Your assignment
Of the lines below, write out exactly those from the line with "(∀ (s : State), s.mw.maintStat ≠ 1 →" through the line with "flash := Sparse.write", both included, and skip the rest.

Collected data entries
/-- R14 to R16, R18, R29, R30, R73 to R77, R152, R292, R417, R418. MEASCMD extends the register that it names, which is
locked after STARTOK below 6; a quote over a nonce is asked for and written; a boot record takes the start's sequence
number; the stand-in claim and the maintenance requests do what R30 says, and are refused outside minimal mode; CTXCTL
creates a context with a key and an incarnation of its slot and sets MEMDEF; KEYSEAL seals and unseals; TEARDOWN makes
a context dead and removes what belongs to it, and its key is erased at the end. -/
def Obligations.SecurityAndContextResults : Prop :=
  (∀ (s s₁ : State) (v : Nat), v = s.arg.v.toNat → s.mayMeasure s.arg.w = true →
    s₁ = (if s.arg.w = .firstStage ∧ 2 ≤ v then s.stageOne else s) →
    (v < 8 → (s.boot.startok = false ∨ 6 ≤ v) → exec .measurementExtend s = .next { s₁ with
      meas := Sparse.set s.meas 0 v
        (digestOf (sha3 (leBytes 64 (s.measReg v).toNat ++ leBytes 64 s.measDig.toNat)))
      measStat := 0 }) ∧
    (v < 6 → s.boot.startok = true → exec .measurementExtend s = .next { s₁ with measStat := 1 }) ∧
    (8 ≤ v → exec .measurementExtend s = .next { s₁ with measStat := 2 })) ∧
  (∀ (s : State) (a : Nat), a = s.arg.v.toNat → s.mayMeasure s.arg.w = true →
    (s.qPending ≠ none → exec .quoteRequest s = .next s) ∧
    (s.qPending = none → a % 64 ≠ 0 → exec .quoteRequest s = .next { s with qStat := 3 }) ∧
    (s.qPending = none → a % 64 = 0 → exec .quoteRequest s = .next { s with
      qStat := 1, qPending := some (a, s.qNonce) })) ∧
  (∀ (s : State),
    (s.arg.v = 1 → s.mw.quoteNonce = none → exec .hostQuoteRequest s = .next { s with
      mw := { s.mw with quoteStat := 1, quoteNonce := some s.mw.nonce } }) ∧
    (s.arg.v ≠ 1 ∨ s.mw.quoteNonce ≠ none → exec .hostQuoteRequest s = .next s)) ∧
  (∀ (s : State) (nonce : BitVec 512),
    (s.mw.quoteNonce = some nonce → s.qPending = none ∨ s.arg.flag = true → ∃ (s' : State),
      exec .quoteComplete s = .next s' ∧ s'.mw.quoteNonce = none ∧ s'.mw.quoteStat = 2 ∧ s'.qPending = s.qPending ∧
      Sparse.read s'.mw.staging 0 5419 = s.quote nonce) ∧
    (∀ a, s.qPending = some (a, nonce) → s.mw.quoteNonce = none ∨ s.arg.flag = false → inMemory a = true →
      ∃ (s' : State), exec .quoteComplete s = .next s' ∧ s'.qPending = none ∧ s'.qStat = 2 ∧
      s'.mw = s.mw ∧ s'.load a 0 5419 = s.quote nonce)) ∧
  (∀ (s s₁ : State) (b : List Byte), b = s.arg.bytes → s.mayMeasure s.arg.w = true → b.length = 64 →
    s₁ = (if s.arg.w = .firstStage then s.stageOne else s) →
    (leNat ((b.drop 6).take 1) ≠ 0 → leNat (b.take 4) = 0x42524B44 → leNat ((b.drop 4).take 2) = 1 →
      s.boot.startok = false → s.boot.reported = false → ∃ (s' : State) (r : List Byte),
      exec .bootrepStore s = .next s' ∧ s'.boot.failed = true ∧ s'.boot.reported = true ∧ r ∈ s'.boot.ring ∧
      r = b.take 8 ++ leBytes 8 s.boot.startSeq.toNat ++ b.drop 16) ∧
    (leNat ((b.drop 6).take 1) = 0 ∨ s.boot.startok = true ∨ s.boot.reported = true →
      exec .bootrepStore s = .next s₁)) ∧
  (∀ (s : State), (s.hostMayClaim = true →
      exec .standInClaim s = .next { s with mw := { s.mw with standIn := true } } ∧
      exec .standInRelease s = .next { s with mw := { s.mw with standIn := false } }) ∧
    (s.hostMayClaim = false → exec .standInClaim s = .next s ∧ exec .standInRelease s = .next s)) ∧
  (∀ (s : State), s.mw.maintStat ≠ 1 →
    (s.boot.minimal = true → s.mw.maintOff.toNat % 4096 = 0 → s.mw.maintLen.toNat % 4096 = 0 →
      s.mw.maintLen.toNat ≤ 0x100000 → inSlots s.mw.maintOff.toNat s.mw.maintLen.toNat = true →
      exec .maintWriteFlash s = .next { s with
        flash := Sparse.write s.flash s.mw.maintOff.toNat (Sparse.read s.mw.staging 0 s.mw.maintLen.toNat)
        mw := { s.mw with maintStat := 1 } }) ∧
    (s.boot.minimal = false → exec .maintWriteFlash s = .next { s with mw := { s.mw with maintStat := 3 } } ∧
      exec .maintResetCounter s = .next { s with mw := { s.mw with maintStat := 3 } }) ∧
    (s.boot.minimal = true → ∃ (s' : State), exec .maintResetCounter s = .next s' ∧ s'.boot.failCount = 1 ∧
      s'.boot.minimal = false ∧ s'.threads = [] ∧ s'.flash = s.flash)) ∧
  (∀ (s : State), s.mw.maintStat = 1 →
    exec .maintenanceRequestDone s = .next { s with mw := { s.mw with maintStat := 2 } }) ∧
  (∀ (s : State) (b : List Byte) (u : Nat → Nat → Nat) (slot inc : Nat), b = s.arg.bytes →
    isSupervisor s.arg.w = true → u = (fun o n => leNat ((b.drop o).take n)) → u 0 1 = 1 → slot = u 4 4 % 4096 →
    createMalformed b = false → slot ≠ 0 → (∀ c ∈ s.ctxs, slotOfCtx c.ident ≠ slot) →
    inc = (match lookup s.keys slot with | some k => k.incarnation | none => 0) → inc < 0xFFFFF →
    s.pageTaken (u 48 2) = false → s.pageTaken (u 50 2) = false → (u 48 2 ≠ u 50 2 ∨ u 48 2 = 0xFFFF) →
    u 40 8 % 4096 = 0 → (∃ d, regionOf (u 40 8) = .hbm d) → u 56 8 = 0 →
    ∃ (s' : State) (c : Ctx) (k : Key), exec .ctxCreate s = .next s' ∧ s'.mem = s.mem ∧ s'.ctxs = s.ctxs ++ [c] ∧
      c.ident = BitVec.ofNat 32 ((inc + 1) * 4096 + slot) ∧ c.dead = false ∧ c.maxPrio = u 1 1 ∧
      c.liveLimit = u 8 4 ∧ c.ringBase = u 16 8 ∧ c.sendStatus = u 24 8 ∧ c.inboxFrame = u 40 8 ∧ c.inbox = [] ∧
      s'.ctxStat = c.ident.setWidth 64 ∧ lookup s'.keys slot = some k ∧ k.held = true ∧ k.incarnation = inc + 1 ∧
      k.epoch = s.newEpoch (inc + 1)) ∧
  (∀ (s : State) (b : List Byte) (c : Ctx), b = s.arg.bytes → isSupervisor s.arg.w = true →
    leNat (b.take 1) = 2 → leNat ((b.drop 1).take 3) = 0 → leNat ((b.drop 8).take 4) = 0 →
    leNat ((b.drop 16).take 48) = 0 → s.ctx? (BitVec.ofNat 32 (leNat ((b.drop 4).take 4))) = some c →
    (∀ c', c.dead = false → c' = { c with
        memdef := memdefWrite c.memdef (BitVec.ofNat 32 (leNat ((b.drop 12).take 4))) (slotOfCtx c.ident) } →
      exec .ctxSetMemdef s = .next { s.setCtx c' with ctxStat := c.ident.setWidth 64 }) ∧
    (c.dead = true → exec .ctxSetMemdef s = .next { s with ctxStat := 0x600000000 })) ∧
  (∀ (s : State) (b : List Byte) (ident : W32) (k : Key) (a : Nat), b = s.arg.bytes →
    s.mayMeasure s.arg.w = true → leNat ((b.drop 4).take 1) = 1 → sealMalformed b = false →
    ident = BitVec.ofNat 32 (leNat (b.take 4)) → s.liveCtx ident = true →
    lookup s.keys (slotOfCtx ident) = some k → a = leNat ((b.drop 8).take 8) → inMemory a = true →
    ∃ (s' : State), exec .keySeal s = .next s' ∧ s'.keySealSt = 0 ∧
      s'.load a 0 64 = s.keyBlob (slotOfCtx ident) k) ∧
  (∀ (s : State) (b : List Byte), b = s.arg.bytes → s.mayMeasure s.arg.w = true →
    leNat ((b.drop 4).take 1) = 2 → sealMalformed b = false →
    (∀ k, s.boot.proctorsStarted = false → lookup s.keys 0 = some k →
      exec .keyUnseal s = .next (match s.unsealBlob 0 (s.load (leNat ((b.drop 8).take 8)) 0 64) with
        | some (key, epoch) => { s with
            keys := put s.keys 0 { k with key := key, epoch := epoch, held := true }, keySealSt := 0 }
        | none => { s with keySealSt := 3 })) ∧
    (s.boot.proctorsStarted = true → exec .keyUnseal s = .next { s with keySealSt := 4 })) ∧
  (∀ (s : State) (ident : W32) (c : Ctx), isSupervisor s.arg.w = true → ident = s.arg.v.setWidth 32 →
    s.arg.v.toNat < 2 ^ 32 → slotOfCtx ident ≠ 0 →
    (1 ≤ s.tdStep → s.tdStep ≤ 6 → exec .teardown s = .next { s with tdWait := s.tdWait ++ [ident] }) ∧
    (s.tdStep = 0 ∨ s.tdStep = 7 → s.ctx? ident = some c → c.dead = false →
      ∃ (s' : State), exec .teardown s = .next s' ∧ s'.tdId = ident ∧ s'.tdStep = 1 ∧
        s'.ctx? ident = some { c with dead := true })) ∧
  (∀ (s : State) (c : Ctx), s.ctx? s.tdId = some c →
    (s.tdStep = 1 → ∃ (s' : State), exec .teardownKeyErase s = .next s' ∧ s'.tdStep = 2 ∧ s'.queuedOf s.tdId = [] ∧
      (∀ l ∈ s'.launches, l ∈ s.launches) ∧ (∀ l ∈ s.launches, l.ctx ≠ s.tdId → l ∈ s'.launches) ∧
      s'.threads = s.threads ∧ ∀ g ∈ s'.gangs, g.state = .requeued → ctxOfLaunch g.launch ≠ s.tdId) ∧
    (s.tdStep = 2 → ∃ (s' : State), exec .teardownKeyErase s = .next s' ∧ s'.tdStep = 3 ∧
      (∀ t ∈ s'.threads, t.ctx ≠ s.tdId) ∧ (∀ l ∈ s'.launches, l.ctx ≠ s.tdId) ∧
      (∀ e ∈ s'.folios, e.ctx ≠ s.tdId) ∧ ∀ w ∈ s'.walks, w.ctx ≠ s.tdId) ∧
    (s.tdStep = 3 → s.redBuf = [] → (∀ w ∈ s.flight, w.key ≠ slotOfCtx s.tdId) →
      exec .teardownKeyErase s = .next { s.setCtx { c with inbox := [], mbPage := none, subPage := none } with
        tdStep := 4 }) ∧
    (s.tdStep = 4 → exec .teardownKeyErase s = .next { s with tdStep := 5 })) ∧
  (∀ (s : State), s.tdStep = 5 → s.redBuf = [] → (∀ w ∈ s.flight, w.key ≠ slotOfCtx s.tdId) → s.tdWait = [] →
    exec .teardownKeyErase s = .next { s with
      keys := s.keys.map (fun e => if e.1 == slotOfCtx s.tdId then (e.1, { e.2 with held := false, key := 0 }) else e)
      ctxs := s.ctxs.filter (fun c => c.ident != s.tdId), tdStep := 7 })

Answer section
  (∀ (s : State), s.mw.maintStat ≠ 1 →
    (s.boot.minimal = true → s.mw.maintOff.toNat % 4096 = 0 → s.mw.maintLen.toNat % 4096 = 0 →
      s.mw.maintLen.toNat ≤ 0x100000 → inSlots s.mw.maintOff.toNat s.mw.maintLen.toNat = true →
      exec .maintWriteFlash s = .next { s with
        flash := Sparse.write s.flash s.mw.maintOff.toNat (Sparse.read s.mw.staging 0 s.mw.maintLen.toNat)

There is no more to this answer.